Following the <property> tags comes 0 or more <intensity-formula> tags. Each one defines mathematical formulas that can be used to calculate the intensity values from the raw data. In the Genepix case, there are several formulas which differs in the way background is subtracted from foreground intensity values. For other raw data types, the intensity formula may just copy one of the raw data values.

The intensity formulas are installed as Formula items in the database. This means that you can manually add, change or remove intensity formulas directly from the web interface. The intensity formulas in the raw-data-types.xml file are only used at installation time.

The <intensity-formula> tag has the following attributes:

Table D.3. Attributes for the <intensity-formula> tag

Attribute Required Comment
name yes A unique name for the formula. This is only used during installation.
title yes The title of the formula. This is used by client applications for display.
description no An optional, longer, description of the formula.
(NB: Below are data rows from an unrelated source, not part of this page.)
-- ==== Sys2Proof/Laws/State.lean ====
section
/-!
SUPPORT. What each named update of State does to each field, one equation per field, so that no later proof unfolds a
record update.
-/

namespace Sys2Proof.Machine

@[simp] theorem dropBuffer_cfg (s : State) : (dropBuffer s).cfg = s.cfg := rfl
@[simp] theorem dropBuffer_v (s : State) : (dropBuffer s).v = s.v := rfl
@[simp] theorem dropBuffer_len (s : State) : (dropBuffer s).len = s.len := rfl
@[simp] theorem dropBuffer_fill (s : State) : (dropBuffer s).fill = s.fill := rfl
@[simp] theorem dropBuffer_phase (s : State) : (dropBuffer s).phase = s.phase := rfl
@[simp] theorem dropBuffer_cause (s : State) : (dropBuffer s).cause = s.cause := rfl
@[simp] theorem dropBuffer_buf (s : State) : (dropBuffer s).buf = [] := rfl
@[simp] theorem dropBuffer_transient (s : State) : (dropBuffer s).transient = s.transient := rfl
@[simp] theorem dropBuffer_port (s : State) : (dropBuffer s).port = s.port := rfl
@[simp] theorem dropBuffer_cp (s : State) : (dropBuffer s).cp = s.cp := rfl
@[simp] theorem dropBuffer_out (s : State) : (dropBuffer s).out = s.out := rfl
@[simp] theorem dropBuffer_freeCount (s : State) : (dropBuffer s).freeCount = s.freeCount := rfl

@[simp] theorem dropTransient_cfg (s : State) : (dropTransient s).cfg = s.cfg := rfl
@[simp] theorem dropTransient_v (s : State) : (dropTransient s).v = s.v := rfl
@[simp] theorem dropTransient_len (s : State) : (dropTransient s).len = s.len := rfl
@[simp] theorem dropTransient_fill (s : State) : (dropTransient s).fill = s.fill := rfl
@[simp] theorem dropTransient_phase (s : State) : (dropTransient s).phase = s.phase := rfl
@[simp] theorem dropTransient_cause (s : State) : (dropTransient s).cause = s.cause := rfl
@[simp] theorem dropTransient_buf (s : State) : (dropTransient s).buf = s.buf := rfl
@[simp] theorem dropTransient_transient (s : State) : (dropTransient s).transient = .unspecified := rfl
@[simp] theorem dropTransient_port (s : State) : (dropTransient s).port = s.port := rfl
@[simp] theorem dropTransient_cp (s : State) : (dropTransient s).cp = s.cp := rfl
@[simp] theorem dropTransient_out (s : State) : (dropTransient s).out = s.out := rfl
@[simp] theorem dropTransient_freeCount (s : State) : (dropTransient s).freeCount = s.freeCount := rfl

@[simp] theorem writeLen_cfg (s : State) (x : BitVec 64) : (writeLen s x).cfg = s.cfg := rfl
@[simp] theorem writeLen_v (s : State) (x : BitVec 64) : (writeLen s x).v = s.v := rfl
@[simp] theorem writeLen_len (s : State) (x : BitVec 64) : (writeLen s x).len = x &&& lenMask s.cfg := rfl
@[simp] theorem writeLen_fill (s : State) (x : BitVec 64) : (writeLen s x).fill = s.fill := rfl
@[simp] theorem writeLen_phase (s : State) (x : BitVec 64) : (writeLen s x).phase = s.phase := rfl
@[simp] theorem writeLen_cause (s : State) (x : BitVec 64) : (writeLen s x).cause = s.cause := rfl
@[simp] theorem writeLen_buf (s : State) (x : BitVec 64) : (writeLen s x).buf = s.buf := rfl
@[simp] theorem writeLen_transient (s : State) (x : BitVec 64) : (writeLen s x).transient = s.transient := rfl
@[simp] theorem writeLen_port (s : State) (x : BitVec 64) : (writeLen s x).port = s.port := rfl
@[simp] theorem writeLen_cp (s : State) (x : BitVec 64) : (writeLen s x).cp = s.cp := rfl
@[simp] theorem writeLen_out (s : State) (x : BitVec 64) : (writeLen s x).out = s.out := rfl
@[simp] theorem writeLen_freeCount (s : State) (x : BitVec 64) : (writeLen s x).freeCount = s.freeCount := rfl

@[simp] theorem advance_cfg (s : State) : (advance s).cfg = s.cfg := rfl
@[simp] theorem advance_v (s : State) : (advance s).v = s.v := rfl
@[simp] theorem advance_len (s : State) : (advance s).len = s.len := rfl
@[simp] theorem advance_fill (s : State) : (advance s).fill = s.fill := rfl
@[simp] theorem advance_phase (s : State) : (advance s).phase = s.phase := rfl
@[simp] theorem advance_cause (s : State) : (advance s).cause = s.cause := rfl
@[simp] theorem advance_buf (s : State) : (advance s).buf = s.buf := rfl
@[simp] theorem advance_transient (s : State) : (advance s).transient = s.transient := rfl
@[simp] theorem advance_port (s : State) : (advance s).port = s.port := rfl
@[simp] theorem advance_cp (s : State) : (advance s).cp = s.cp + 1 := rfl
@[simp] theorem advance_out (s : State) : (advance s).out = s.out := rfl
@[simp] theorem advance_freeCount (s : State) : (advance s).freeCount = s.freeCount := rfl

@[simp] theorem discardCommand_cfg (s : State) : (discardCommand s).cfg = s.cfg := rfl
@[simp] theorem discardCommand_v (s : State) : (discardCommand s).v = s.v := rfl
@[simp] theorem discardCommand_len (s : State) : (discardCommand s).len = s.len := rfl
@[simp] theorem discardCommand_fill (s : State) : (discardCommand s).fill = s.fill := rfl
@[simp] theorem discardCommand_phase (s : State) : (discardCommand s).phase = s.phase := rfl
@[simp] theorem discardCommand_cause (s : State) : (discardCommand s).cause = s.cause := rfl
@[simp] theorem discardCommand_buf (s : State) : (discardCommand s).buf = s.buf := rfl
@[simp] theorem discardCommand_transient (s : State) : (discardCommand s).transient = s.transient := rfl
@[simp] theorem discardCommand_port (s : State) : (discardCommand s).port = s.port := rfl
@[simp] theorem discardCommand_cp (s : State) : (discardCommand s).cp = s.cp + 1 := rfl
@[simp] theorem discardCommand_out (s : State) : (discardCommand s).out = s.out := rfl
@[simp] theorem discardCommand_freeCount (s : State) : (discardCommand s).freeCount = s.freeCount := rfl

@[simp] theorem emitResp_cfg (s : State) (w : Word) : (emitResp s w).cfg = s.cfg := rfl
@[simp] theorem emitResp_v (s : State) (w : Word) : (emitResp s w).v = s.v := rfl
@[simp] theorem emitResp_len (s : State) (w : Word) : (emitResp s w).len = s.len := rfl
@[simp] theorem emitResp_fill (s : State) (w : Word) : (emitResp s w).fill = s.fill := rfl
@[simp] theorem emitResp_phase (s : State) (w : Word) : (emitResp s w).phase = s.phase := rfl
@[simp] theorem emitResp_cause (s : State) (w : Word) : (emitResp s w).cause = s.cause := rfl
@[simp] theorem emitResp_buf (s : State) (w : Word) : (emitResp s w).buf = s.buf := rfl
@[simp] theorem emitResp_transient (s : State) (w : Word) : (emitResp s w).transient = s.transient := rfl
@[simp] theorem emitResp_port (s : State) (w : Word) : (emitResp s w).port = s.port := rfl
@[simp] theorem emitResp_cp (s : State) (w : Word) : (emitResp s w).cp = s.cp := rfl
@[simp] theorem emitResp_out (s : State) (w : Word) : (emitResp s w).out = s.out ++ [.resp w] := rfl
@[simp] theorem emitResp_freeCount (s : State) (w : Word) : (emitResp s w).freeCount = s.freeCount := rfl

@[simp] theorem emitHex_cfg (s : State) (c : Byte) : (emitHex s c).cfg = s.cfg := rfl
@[simp] theorem emitHex_v (s : State) (c : Byte) : (emitHex s c).v = s.v := rfl
@[simp] theorem emitHex_len (s : State) (c : Byte) : (emitHex s c).len = s.len := rfl
@[simp] theorem emitHex_fill (s : State) (c : Byte) : (emitHex s c).fill = s.fill := rfl
@[simp] theorem emitHex_phase (s : State) (c : Byte) : (emitHex s c).phase = s.phase := rfl
@[simp] theorem emitHex_cause (s : State) (c : Byte) : (emitHex s c).cause = s.cause := rfl
@[simp] theorem emitHex_buf (s : State) (c : Byte) : (emitHex s c).buf = s.buf := rfl
@[simp] theorem emitHex_transient (s : State) (c : Byte) : (emitHex s c).transient = s.transient := rfl
@[simp] theorem emitHex_port (s : State) (c : Byte) : (emitHex s c).port = s.port := rfl
@[simp] theorem emitHex_cp (s : State) (c : Byte) : (emitHex s c).cp = s.cp := rfl
@[simp] theorem emitHex_out (s : State) (c : Byte) : (emitHex s c).out = s.out ++ [.hex c] := rfl
@[simp] theorem emitHex_freeCount (s : State) (c : Byte) : (emitHex s c).freeCount = s.freeCount := rfl

@[simp] theorem raise_cfg (c : Cause) (s : State) : (raise c s).cfg = s.cfg := rfl
@[simp] theorem raise_v (c : Cause) (s : State) : (raise c s).v = s.v := rfl
@[simp] theorem raise_len (c : Cause) (s : State) : (raise c s).len = s.len := rfl
@[simp] theorem raise_fill (c : Cause) (s : State) : (raise c s).fill = s.fill := rfl
@[simp] theorem raise_phase (c : Cause) (s : State) : (raise c s).phase = .fault := rfl
@[simp] theorem raise_cause (c : Cause) (s : State) : (raise c s).cause = c := rfl
@[simp] theorem raise_buf (c : Cause) (s : State) : (raise c s).buf = s.buf := rfl
@[simp] theorem raise_transient (c : Cause) (s : State) : (raise c s).transient = s.transient := rfl
@[simp] theorem raise_port (c : Cause) (s : State) : (raise c s).port = s.port := rfl
@[simp] theorem raise_cp (c : Cause) (s : State) : (raise c s).cp = s.cp + 1 := rfl
@[simp] theorem raise_out (c : Cause) (s : State) : (raise c s).out = s.out := rfl
@[simp] theorem raise_freeCount (c : Cause) (s : State) : (raise c s).freeCount = s.freeCount := rfl

@[simp] theorem initBody_cfg (s : State) : (initBody s).cfg = s.cfg := rfl
@[simp] theorem initBody_v (s : State) : (initBody s).v = s.cfg.iv := rfl
@[simp] theorem initBody_len (s : State) : (initBody s).len = 0 := rfl
@[simp] theorem initBody_fill (s : State) : (initBody s).fill = 0 := rfl
@[simp] theorem initBody_phase (s : State) : (initBody s).phase = .absorb := rfl
@[simp] theorem initBody_cause (s : State) : (initBody s).cause = .noFault := rfl
@[simp] theorem initBody_buf (s : State) : (initBody s).buf = [] := rfl
@[simp] theorem initBody_transient (s : State) : (initBody s).transient = .unspecified := rfl
@[simp] theorem initBody_port (s : State) : (initBody s).port = s.port := rfl
@[simp] theorem initBody_cp (s : State) : (initBody s).cp = s.cp := rfl
@[simp] theorem initBody_out (s : State) : (initBody s).out = s.out := rfl
@[simp] theorem initBody_freeCount (s : State) : (initBody s).freeCount = s.freeCount := rfl

@[simp] theorem resetEngine_cfg (s : State) : (resetEngine s).cfg = s.cfg := rfl
@[simp] theorem resetEngine_v (s : State) : (resetEngine s).v = s.cfg.iv := rfl
@[simp] theorem resetEngine_len (s : State) : (resetEngine s).len = 0 := rfl
@[simp] theorem resetEngine_fill (s : State) : (resetEngine s).fill = 0 := rfl
@[simp] theorem resetEngine_phase (s : State) : (resetEngine s).phase = .idle := rfl
@[simp] theorem resetEngine_cause (s : State) : (resetEngine s).cause = .noFault := rfl
@[simp] theorem resetEngine_buf (s : State) : (resetEngine s).buf = [] := rfl
@[simp] theorem resetEngine_transient (s : State) : (resetEngine s).transient = .unspecified := rfl
@[simp] theorem resetEngine_port (s : State) : (resetEngine s).port = s.port := rfl
@[simp] theorem resetEngine_cp (s : State) : (resetEngine s).cp = s.cp := rfl
@[simp] theorem resetEngine_out (s : State) : (resetEngine s).out = s.out := rfl
@[simp] theorem resetEngine_freeCount (s : State) : (resetEngine s).freeCount = s.freeCount := rfl

end Sys2Proof.Machine
end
The <intensity-formula> must contain one <formula> tag for each channel of the raw data type. The attributes of this tag are:

Table D.4. Attributes for the <formula> tag

Attribute Required Comment
channel yes The channel number. One tag for each channel must be specified. No duplicates are allowed.
expression yes The mathematical expression used to calculate the intensities. The expression is parsed with the Jep parser. It supports the common mathematical operations such as +, -, *, /, some mathematical function like, log2(), ln(), sqrt(), etc. See the API documentation for Jep for more information. You can also use two special function developed specifically for this case:
  • raw(name): Get the value from the raw data property with the given name, for example: raw('ch1FgMedian').

  • mean(name): Get the mean value of the raw data property with the given name, for example: mean('ch1BgMean'). The mean is calculated from all raw data spots in the raw bioassay.